:: The problem ::
Below are some records. Print exactly the lines between the one holding "(Reply.refuse rcNoResource 0))" and the one holding "8, c.u64 16⟩", inclusive, and nothing else.

:: Stored data ::

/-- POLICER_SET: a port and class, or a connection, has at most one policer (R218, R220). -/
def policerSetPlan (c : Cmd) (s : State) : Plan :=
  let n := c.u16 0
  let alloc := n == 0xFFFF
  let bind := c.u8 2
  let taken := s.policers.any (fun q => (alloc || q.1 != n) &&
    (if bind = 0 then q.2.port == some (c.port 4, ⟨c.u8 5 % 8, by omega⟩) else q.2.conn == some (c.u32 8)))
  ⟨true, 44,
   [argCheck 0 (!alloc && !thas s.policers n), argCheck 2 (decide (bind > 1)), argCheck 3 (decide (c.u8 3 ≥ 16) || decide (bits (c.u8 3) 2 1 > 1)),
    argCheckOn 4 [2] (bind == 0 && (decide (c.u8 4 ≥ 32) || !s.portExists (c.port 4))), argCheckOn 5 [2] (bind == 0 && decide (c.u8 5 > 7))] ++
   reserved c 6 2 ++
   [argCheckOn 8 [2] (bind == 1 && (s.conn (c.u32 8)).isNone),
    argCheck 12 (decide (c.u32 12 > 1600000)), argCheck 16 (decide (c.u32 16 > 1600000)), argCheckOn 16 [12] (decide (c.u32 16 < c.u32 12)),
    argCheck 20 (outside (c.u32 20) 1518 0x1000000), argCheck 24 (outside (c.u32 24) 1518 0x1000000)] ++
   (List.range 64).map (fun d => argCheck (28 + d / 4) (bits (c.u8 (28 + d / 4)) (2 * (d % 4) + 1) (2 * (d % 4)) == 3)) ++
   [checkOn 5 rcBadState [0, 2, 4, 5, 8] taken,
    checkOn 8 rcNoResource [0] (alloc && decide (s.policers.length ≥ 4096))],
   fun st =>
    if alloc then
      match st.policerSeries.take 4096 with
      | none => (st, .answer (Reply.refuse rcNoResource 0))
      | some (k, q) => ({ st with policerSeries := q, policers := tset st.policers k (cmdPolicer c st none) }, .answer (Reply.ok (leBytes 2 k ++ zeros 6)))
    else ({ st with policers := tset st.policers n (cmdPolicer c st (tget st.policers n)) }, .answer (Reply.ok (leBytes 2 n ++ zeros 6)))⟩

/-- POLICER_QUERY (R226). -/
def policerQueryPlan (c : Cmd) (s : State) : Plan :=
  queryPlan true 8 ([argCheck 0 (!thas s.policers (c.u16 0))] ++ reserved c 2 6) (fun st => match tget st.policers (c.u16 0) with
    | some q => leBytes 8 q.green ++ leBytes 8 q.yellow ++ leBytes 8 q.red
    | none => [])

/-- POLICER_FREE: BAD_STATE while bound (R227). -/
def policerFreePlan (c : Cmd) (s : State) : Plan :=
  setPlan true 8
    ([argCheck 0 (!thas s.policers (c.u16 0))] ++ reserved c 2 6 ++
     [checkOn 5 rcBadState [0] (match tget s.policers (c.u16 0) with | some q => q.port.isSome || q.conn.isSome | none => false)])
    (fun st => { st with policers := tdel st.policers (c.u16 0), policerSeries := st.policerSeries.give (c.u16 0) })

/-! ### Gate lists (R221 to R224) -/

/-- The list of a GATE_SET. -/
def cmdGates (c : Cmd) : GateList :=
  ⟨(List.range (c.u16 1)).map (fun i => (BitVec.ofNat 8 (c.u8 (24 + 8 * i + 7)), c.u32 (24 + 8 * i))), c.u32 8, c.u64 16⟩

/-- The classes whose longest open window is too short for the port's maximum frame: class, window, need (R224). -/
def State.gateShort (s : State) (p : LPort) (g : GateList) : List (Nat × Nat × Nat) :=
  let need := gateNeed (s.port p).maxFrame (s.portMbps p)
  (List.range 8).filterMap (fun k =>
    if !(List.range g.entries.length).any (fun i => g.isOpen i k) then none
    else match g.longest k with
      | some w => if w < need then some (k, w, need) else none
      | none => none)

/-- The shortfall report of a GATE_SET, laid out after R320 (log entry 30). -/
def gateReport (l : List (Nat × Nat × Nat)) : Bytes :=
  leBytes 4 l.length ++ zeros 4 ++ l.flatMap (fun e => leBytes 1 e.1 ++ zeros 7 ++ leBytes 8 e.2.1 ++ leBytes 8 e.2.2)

:: Problem solution ::
      | none => (st, .answer (Reply.refuse rcNoResource 0))
      | some (k, q) => ({ st with policerSeries := q, policers := tset st.policers k (cmdPolicer c st none) }, .answer (Reply.ok (leBytes 2 k ++ zeros 6)))
    else ({ st with policers := tset st.policers n (cmdPolicer c st (tget st.policers n)) }, .answer (Reply.ok (leBytes 2 n ++ zeros 6)))⟩

/-- POLICER_QUERY (R226). -/
def policerQueryPlan (c : Cmd) (s : State) : Plan :=
  queryPlan true 8 ([argCheck 0 (!thas s.policers (c.u16 0))] ++ reserved c 2 6) (fun st => match tget st.policers (c.u16 0) with
    | some q => leBytes 8 q.green ++ leBytes 8 q.yellow ++ leBytes 8 q.red
    | none => [])

/-- POLICER_FREE: BAD_STATE while bound (R227). -/
def policerFreePlan (c : Cmd) (s : State) : Plan :=
  setPlan true 8
    ([argCheck 0 (!thas s.policers (c.u16 0))] ++ reserved c 2 6 ++
     [checkOn 5 rcBadState [0] (match tget s.policers (c.u16 0) with | some q => q.port.isSome || q.conn.isSome | none => false)])
    (fun st => { st with policers := tdel st.policers (c.u16 0), policerSeries := st.policerSeries.give (c.u16 0) })

/-! ### Gate lists (R221 to R224) -/

/-- The list of a GATE_SET. -/
def cmdGates (c : Cmd) : GateList :=
  ⟨(List.range (c.u16 1)).map (fun i => (BitVec.ofNat 8 (c.u8 (24 + 8 * i + 7)), c.u32 (24 + 8 * i))), c.u32 8, c.u64 16⟩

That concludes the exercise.